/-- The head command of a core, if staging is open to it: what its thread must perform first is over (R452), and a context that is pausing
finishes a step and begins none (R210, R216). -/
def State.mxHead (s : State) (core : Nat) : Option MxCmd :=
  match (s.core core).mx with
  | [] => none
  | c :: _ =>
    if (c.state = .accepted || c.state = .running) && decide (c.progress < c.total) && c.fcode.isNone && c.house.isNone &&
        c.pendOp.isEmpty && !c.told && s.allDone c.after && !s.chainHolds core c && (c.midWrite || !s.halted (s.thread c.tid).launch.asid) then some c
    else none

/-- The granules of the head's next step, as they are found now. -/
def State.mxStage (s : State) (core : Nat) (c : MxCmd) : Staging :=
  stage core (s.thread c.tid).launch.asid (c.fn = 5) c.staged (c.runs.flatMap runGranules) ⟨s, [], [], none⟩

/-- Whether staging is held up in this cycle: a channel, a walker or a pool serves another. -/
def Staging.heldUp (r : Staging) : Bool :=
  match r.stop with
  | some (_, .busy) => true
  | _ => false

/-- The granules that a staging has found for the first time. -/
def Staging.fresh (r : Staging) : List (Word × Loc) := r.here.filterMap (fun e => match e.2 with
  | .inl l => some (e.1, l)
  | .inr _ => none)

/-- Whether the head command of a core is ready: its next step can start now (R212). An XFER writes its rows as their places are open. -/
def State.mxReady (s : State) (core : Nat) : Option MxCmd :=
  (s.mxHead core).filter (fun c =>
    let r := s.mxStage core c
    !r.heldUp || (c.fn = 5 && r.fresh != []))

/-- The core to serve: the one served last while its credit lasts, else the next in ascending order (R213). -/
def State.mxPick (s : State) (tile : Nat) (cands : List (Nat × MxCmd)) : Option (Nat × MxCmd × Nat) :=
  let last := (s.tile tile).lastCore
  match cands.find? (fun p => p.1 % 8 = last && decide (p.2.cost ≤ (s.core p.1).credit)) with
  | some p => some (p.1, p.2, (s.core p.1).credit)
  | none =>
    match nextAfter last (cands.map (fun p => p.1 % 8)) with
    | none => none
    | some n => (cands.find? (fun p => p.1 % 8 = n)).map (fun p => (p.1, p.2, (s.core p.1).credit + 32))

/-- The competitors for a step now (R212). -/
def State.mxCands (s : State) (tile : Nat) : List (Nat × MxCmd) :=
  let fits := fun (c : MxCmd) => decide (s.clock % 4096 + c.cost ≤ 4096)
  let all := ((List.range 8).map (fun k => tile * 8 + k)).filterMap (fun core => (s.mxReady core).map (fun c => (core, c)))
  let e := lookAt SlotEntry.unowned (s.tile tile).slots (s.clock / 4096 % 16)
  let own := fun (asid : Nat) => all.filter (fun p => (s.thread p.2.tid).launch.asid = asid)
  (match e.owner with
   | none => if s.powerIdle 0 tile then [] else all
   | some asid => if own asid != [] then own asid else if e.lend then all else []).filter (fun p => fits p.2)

=-=-=

Exercise brief ▸
The line containing "let own := fun" begins the span, and the last line of the records above ends it. Return that span exactly, and nothing outside it.

Worked solution ▸
  let own := fun (asid : Nat) => all.filter (fun p => (s.thread p.2.tid).launch.asid = asid)
  (match e.owner with
   | none => if s.powerIdle 0 tile then [] else all
   | some asid => if own asid != [] then own asid else if e.lend then all else []).filter (fun p => fits p.2)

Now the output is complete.